Re: [PATCH] cxl/region: Remove lock from memory notifier callback

From: Dan Williams
Date: Tue Aug 13 2024 - 16:29:40 EST


Ira Weiny wrote:
> In testing Dynamic Capacity Device (DCD) support, a lockdep splat
> revealed an ABBA issue between the memory notifiers and the DCD extent
> processing code.[0] Changing the lock ordering within DCD proved
> difficult because regions must be stable while searching for the proper
> region and then the device lock must be held to properly notify the DAX
> region driver of memory changes.
>
> Dan points out in the thread that notifiers should be able to trust that
> it is safe to access static data. Region data is static once the device
> is realized and until it's destruction.

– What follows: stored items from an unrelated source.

-- ==== Sys2Proof/Decode.lean ====
section
/-! DEFINITION. Decoding of a 32-bit command word, total and rejecting by name (30_encoding.md R119), from the opcode
map of R105 and the field and must-be-zero masks of R101 and R102; and after it the encoder. -/

namespace Sys2Proof

/-- Why a word spells no command (R307): the three causes of `IllegalCommand`. -/
inductive DecodeError where
  /-- The opcode is not in the table (R115). -/
  | unassignedOpcode
  /-- A must-be-zero bit of the format is 1 (R116). -/
  | mustBeZero
  /-- DIVMOD or DDIV with `rd = rd2` (R117). -/
  | sameDestination
  deriving DecidableEq, Repr

/-! ## Fields of a word (R101) -/

/-- `op`, bits [31:24]. -/
def fOp (c : CmdWord) : BitVec 8 := c.extractLsb' 24 8
/-- `rd`, bits [23:20]. -/
def fRd (c : CmdWord) : Reg := c.extractLsb' 20 4
/-- `rs1`, bits [19:16]. -/
def fRs1 (c : CmdWord) : Reg := c.extractLsb' 16 4
/-- `rs2`, bits [15:12]. -/
def fRs2 (c : CmdWord) : Reg := c.extractLsb' 12 4
/-- `rd2` of format R4, bits [11:8]. -/
def fRd2 (c : CmdWord) : Reg := c.extractLsb' 8 4
/-- `rd2` of format XD, `aux[3:0]`, bits [3:0] (R102). -/
def fRd2X (c : CmdWord) : Reg := c.extractLsb' 0 4
/-- `imm8`, bits [7:0]. -/
def fImm8 (c : CmdWord) : BitVec 8 := c.extractLsb' 0 8
/-- `imm16`, bits [15:0]. -/
def fImm16 (c : CmdWord) : BitVec 16 := c.extractLsb' 0 16
/-- `base`, bits [15:8]. -/
def fBase (c : CmdWord) : BitVec 8 := c.extractLsb' 8 8
/-- `aux`, bits [7:0]. -/
def fAux (c : CmdWord) : BitVec 8 := c.extractLsb' 0 8

/-- The must-be-zero mask of a format (R102). -/
def mustBeZero : Format → CmdWord
  | .R  => 0x00000FFF
  | .R2 => 0x0000FFFF
  | .R4 => 0x000000FF
  | .I  => 0x0000FF00
  | .U  => 0x000F0000
  | .XA => 0x00000000
  | .XD => 0x000000F0
  | .XP => 0x000F00FF
  | .XF => 0x00F00000

/-! ## The opcode map (R105) -/

/-- One row of the opcode map: the opcode, the mnemonic, the format, and the command its fields make. -/
structure Row where
  op       : BitVec 8
  mnemonic : String
  format   : Format
  build    : CmdWord → Instr

/-- `match`: the word with all operand fields zero (R105). -/
def Row.matchWord (r : Row) : CmdWord := r.op ++ 0#24

/-- `mask`: the opcode bits and the must-be-zero bits of the format (R105). -/
def Row.mask (r : Row) : CmdWord := 0xFF000000 ||| mustBeZero r.format

/-- R105: the representation and conversion rows, 0x01-0x0F. -/
def rowsRepresentation : List Row :=
  [ ⟨0x01, "MOV", .R2, fun c => .mov (fRd c) (fRs1 c)⟩
  , ⟨0x02, "LI", .U, fun c => .li (fRd c) (fImm16 c)⟩
  , ⟨0x03, "PAIR", .R, fun c => .pair (fRd c) (fRs1 c) (fRs2 c)⟩
  , ⟨0x04, "GETHI", .R2, fun c => .gethi (fRd c) (fRs1 c)⟩
  , ⟨0x05, "CNZ", .R2, fun c => .cnz (fRd c) (fRs1 c)⟩
  , ⟨0x08, "ZEXT8", .R2, fun c => .zext8 (fRd c) (fRs1 c)⟩
  , ⟨0x09, "ZEXT16", .R2, fun c => .zext16 (fRd c) (fRs1 c)⟩
  , ⟨0x0A, "ZEXT32", .R2, fun c => .zext32 (fRd c) (fRs1 c)⟩
  , ⟨0x0B, "ZEXT64", .R2, fun c => .zext64 (fRd c) (fRs1 c)⟩
  , ⟨0x0C, "SEXT8", .R2, fun c => .sext8 (fRd c) (fRs1 c)⟩
  , ⟨0x0D, "SEXT16", .R2, fun c => .sext16 (fRd c) (fRs1 c)⟩
  , ⟨0x0E, "SEXT32", .R2, fun c => .sext32 (fRd c) (fRs1 c)⟩
  , ⟨0x0F, "SEXT64", .R2, fun c => .sext64 (fRd c) (fRs1 c)⟩ ]

/-- R105: the bitwise and shift rows, 0x10-0x17. -/
def rowsBitwise : List Row :=
  [ ⟨0x10, "NOT", .R2, fun c => .not (fRd c) (fRs1 c)⟩
  , ⟨0x11, "AND", .R, fun c => .and (fRd c) (fRs1 c) (fRs2 c)⟩
  , ⟨0x12, "OR", .R, fun c => .or (fRd c) (fRs1 c) (fRs2 c)⟩
  , ⟨0x13, "XOR", .R, fun c => .xor (fRd c) (fRs1 c) (fRs2 c)⟩
  , ⟨0x14, "SHLI", .I, fun c => .shli (fRd c) (fRs1 c) (fImm8 c)⟩
  , ⟨0x15, "SHRI", .I, fun c => .shri (fRd c) (fRs1 c) (fImm8 c)⟩
  , ⟨0x16, "SHL", .R, fun c => .shl (fRd c) (fRs1 c) (fRs2 c)⟩
  , ⟨0x17, "SHR", .R, fun c => .shr (fRd c) (fRs1 c) (fRs2 c)⟩ ]

/-- R105: the rotation rows, 0x18-0x1B. -/
def rowsRotate : List Row :=
  [ ⟨0x18, "ROLI", .I, fun c => .roli (fRd c) (fRs1 c) (fImm8 c)⟩
  , ⟨0x19, "RORI", .I, fun c => .rori (fRd c) (fRs1 c) (fImm8 c)⟩
  , ⟨0x1A, "ROL", .R, fun c => .rol (fRd c) (fRs1 c) (fRs2 c)⟩
  , ⟨0x1B, "ROR", .R, fun c => .ror (fRd c) (fRs1 c) (fRs2 c)⟩ ]

/-- R105: the additive and ordering rows, 0x20-0x2D. -/
def rowsAdditive : List Row :=
  [ ⟨0x20, "ADD", .R, fun c => .add (fRd c) (fRs1 c) (fRs2 c)⟩
  , ⟨0x21, "SUB", .R, fun c => .sub (fRd c) (fRs1 c) (fRs2 c)⟩
  , ⟨0x22, "INC", .R2, fun c => .inc (fRd c) (fRs1 c)⟩
  , ⟨0x23, "DEC", .R2, fun c => .dec (fRd c) (fRs1 c)⟩
  , ⟨0x28, "CEQ", .R, fun c => .ceq (fRd c) (fRs1 c) (fRs2 c)⟩
  , ⟨0x29, "CNE", .R, fun c => .cne (fRd c) (fRs1 c) (fRs2 c)⟩
  , ⟨0x2A, "CLT", .R, fun c => .clt (fRd c) (fRs1 c) (fRs2 c)⟩
  , ⟨0x2B, "CLE", .R, fun c => .cle (fRd c) (fRs1 c) (fRs2 c)⟩
  , ⟨0x2C, "CGT", .R, fun c => .cgt (fRd c) (fRs1 c) (fRs2 c)⟩
  , ⟨0x2D, "CGE", .R, fun c => .cge (fRd c) (fRs1 c) (fRs2 c)⟩ ]

/-- R105: the multiplication row, 0x30. -/
def rowsMultiply : List Row :=
  [ ⟨0x30, "MUL", .R, fun c => .mul (fRd c) (fRs1 c) (fRs2 c)⟩ ]

/-- R105: the division rows, 0x38-0x3A. -/
def rowsDivide : List Row :=
  [ ⟨0x38, "DIVMOD", .R4, fun c => .divmod (fRd c) (fRd2 c) (fRs1 c) (fRs2 c)⟩
  , ⟨0x39, "DIV", .R, fun c => .div (fRd c) (fRs1 c) (fRs2 c)⟩
  , ⟨0x3A, "REM", .R, fun c => .rem (fRd c) (fRs1 c) (fRs2 c)⟩ ]

/-- R105: the text codec rows, 0x40-0x43. -/
def rowsText : List Row :=
  [ ⟨0x40, "DACC", .XA, fun c => .dacc (fRd c) (fRs1 c) (fBase c) (fAux c)⟩
  , ⟨0x41, "DDIV", .XD, fun c => .ddiv (fRd c) (fRd2X c) (fRs1 c) (fBase c)⟩
  , ⟨0x42, "PARSE", .XP, fun c => .parse (fRd c) (fBase c)⟩
  , ⟨0x43, "FORMAT", .XF, fun c => .format (fRs1 c) (fBase c) (fAux c)⟩ ]

/-- The opcode map: 43 rows with distinct opcodes (R105). The rotations are there because `Config.rotate` is true. -/
def opcodeTable : List Row :=
  rowsRepresentation ++ rowsBitwise ++ (if Config.rotate then rowsRotate else []) ++ rowsAdditive ++ rowsMultiply ++
    rowsDivide ++ rowsText

/-! ## Decoding (R119) -/

/-- The row of an opcode, if it is assigned. -/
def rowOf (op : BitVec 8) : Option Row := opcodeTable.find? fun r => r.op == op

/-- Decoding, total on all 2^32 words: the opcode, then the must-be-zero bits, then the two destinations (R119). -/
def decode (c : CmdWord) : Except DecodeError Instr :=
  match rowOf (fOp c) with
  | none => .error .unassignedOpcode
  | some r =>
    if c &&& mustBeZero r.format ≠ 0 then .error .mustBeZero
    else if (r.build c).wf then .ok (r.build c)
    else .error .sameDestination

/-- The command a word spells, or nothing. -/
def decode? (c : CmdWord) : Option Instr :=
  match decode c with
  | .ok i => some i
  | .error _ => none

/-- The instruction the decoder reads from the `nbits` bits `w`, numbered with bit 0 the least significant of the
word. Every command is one 32-bit word (R100), so a longer row is none. -/
def decodeTableWord (nbits w : Nat) : Option Instr :=
  if nbits ≤ 32 then decode? (BitVec.ofNat 32 w) else none

/-! ## Encoding (R101, R102): the fields of each format from bit 31 down to bit 0 -/

/-- Format R. -/
def encR (op : BitVec 8) (rd rs1 rs2 : Reg) : CmdWord := op ++ rd ++ rs1 ++ rs2 ++ 0#12
/-- Format R2. -/
def encR2 (op : BitVec 8) (rd rs1 : Reg) : CmdWord := op ++ rd ++ rs1 ++ 0#16
/-- Format R4. -/
def encR4 (op : BitVec 8) (rd rd2 rs1 rs2 : Reg) : CmdWord := op ++ rd ++ rs1 ++ rs2 ++ rd2 ++ 0#8
/-- Format I. -/
def encI (op : BitVec 8) (rd rs1 : Reg) (imm8 : BitVec 8) : CmdWord := op ++ rd ++ rs1 ++ 0#8 ++ imm8
/-- Format U. -/
def encU (op : BitVec 8) (rd : Reg) (imm16 : BitVec 16) : CmdWord := op ++ rd ++ 0#4 ++ imm16
/-- Format XA. -/
def encXA (op : BitVec 8) (rd rs1 : Reg) (base aux : BitVec 8) : CmdWord := op ++ rd ++ rs1 ++ base ++ aux
/-- Format XD: `rd2` stands in bits [3:0]. -/
def encXD (op : BitVec 8) (rd rd2 rs1 : Reg) (base : BitVec 8) : CmdWord := op ++ rd ++ rs1 ++ base ++ 0#4 ++ rd2
/-- Format XP. -/
def encXP (op : BitVec 8) (rd : Reg) (base : BitVec 8) : CmdWord := op ++ rd ++ 0#4 ++ base ++ 0#8
/-- Format XF. -/
def encXF (op : BitVec 8) (rs1 : Reg) (base mind : BitVec 8) : CmdWord := op ++ 0#4 ++ rs1 ++ base ++ mind

/-- The word of a command (R101, R102, R105). -/
def encode : Instr → CmdWord
  | .mov rd rs1 => encR2 0x01 rd rs1
  | .li rd imm16 => encU 0x02 rd imm16
  | .pair rd rs1 rs2 => encR 0x03 rd rs1 rs2
  | .gethi rd rs1 => encR2 0x04 rd rs1
  | .cnz rd rs1 => encR2 0x05 rd rs1
  | .zext8 rd rs1 => encR2 0x08 rd rs1
  | .zext16 rd rs1 => encR2 0x09 rd rs1
  | .zext32 rd rs1 => encR2 0x0A rd rs1
  | .zext64 rd rs1 => encR2 0x0B rd rs1
  | .sext8 rd rs1 => encR2 0x0C rd rs1
  | .sext16 rd rs1 => encR2 0x0D rd rs1
  | .sext32 rd rs1 => encR2 0x0E rd rs1
  | .sext64 rd rs1 => encR2 0x0F rd rs1
  | .not rd rs1 => encR2 0x10 rd rs1
  | .and rd rs1 rs2 => encR 0x11 rd rs1 rs2
  | .or rd rs1 rs2 => encR 0x12 rd rs1 rs2
  | .xor rd rs1 rs2 => encR 0x13 rd rs1 rs2
  | .shli rd rs1 imm8 => encI 0x14 rd rs1 imm8
  | .shri rd rs1 imm8 => encI 0x15 rd rs1 imm8
  | .shl rd rs1 rs2 => encR 0x16 rd rs1 rs2
  | .shr rd rs1 rs2 => encR 0x17 rd rs1 rs2
  | .roli rd rs1 imm8 => encI 0x18 rd rs1 imm8
  | .rori rd rs1 imm8 => encI 0x19 rd rs1 imm8
  | .rol rd rs1 rs2 => encR 0x1A rd rs1 rs2
  | .ror rd rs1 rs2 => encR 0x1B rd rs1 rs2
  | .add rd rs1 rs2 => encR 0x20 rd rs1 rs2
  | .sub rd rs1 rs2 => encR 0x21 rd rs1 rs2
  | .inc rd rs1 => encR2 0x22 rd rs1
  | .dec rd rs1 => encR2 0x23 rd rs1
  | .ceq rd rs1 rs2 => encR 0x28 rd rs1 rs2
  | .cne rd rs1 rs2 => encR 0x29 rd rs1 rs2
  | .clt rd rs1 rs2 => encR 0x2A rd rs1 rs2
  | .cle rd rs1 rs2 => encR 0x2B rd rs1 rs2
  | .cgt rd rs1 rs2 => encR 0x2C rd rs1 rs2
  | .cge rd rs1 rs2 => encR 0x2D rd rs1 rs2
  | .mul rd rs1 rs2 => encR 0x30 rd rs1 rs2
  | .divmod rd rd2 rs1 rs2 => encR4 0x38 rd rd2 rs1 rs2
  | .div rd rs1 rs2 => encR 0x39 rd rs1 rs2
  | .rem rd rs1 rs2 => encR 0x3A rd rs1 rs2
  | .dacc rd rs1 base aux => encXA 0x40 rd rs1 base aux
  | .ddiv rd rd2 rs1 base => encXD 0x41 rd rd2 rs1 base
  | .parse rd base => encXP 0x42 rd base
  | .format rs1 base mind => encXF 0x43 rs1 base mind

end Sys2Proof
end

Thus it is better to manage the
> notifiers within the region driver.
>
> Remove the need for a lock by ensuring the notifiers are active only
> during the region's lifetime.
>
> Link: https://lore.kernel.org/all/66b4cf539a79b_a36e829416@iweiny-mobl.notmuch/ [0]
> Cc: Huang, Ying <ying.huang@xxxxxxxxx>
> Suggested-by: Dan Williams <dan.j.williams@xxxxxxxxx>
> Signed-off-by: Ira Weiny <ira.weiny@xxxxxxxxx>
> ---
> drivers/cxl/core/region.c | 31 ++++++++++++++++++++-----------
> 1 file changed, 20 insertions(+), 11 deletions(-)
>
> diff --git a/drivers/cxl/core/region.c b/drivers/cxl/core/region.c
> index 21ad5f242875..971a314b6b0e 100644
> --- a/drivers/cxl/core/region.c
> +++ b/drivers/cxl/core/region.c
[..]
> @@ -2396,7 +2394,6 @@ static int cxl_region_nid(struct cxl_region *cxlr)
> struct cxl_region_params *p = &cxlr->params;
> struct resource *res;
>
> - guard(rwsem_read)(&cxl_region_rwsem);
> res = p->res;
> if (!res)
> return NUMA_NO_NODE;

The cxl_region_nid() helper is now completely unnecessary because not
only is a lock not needed to read cxl_region_params, but p->res is
guaranteed to be non-NULL.

cxl_region_nid() also needs to be killed so that nothing else tries to
use it that might *need* the lock.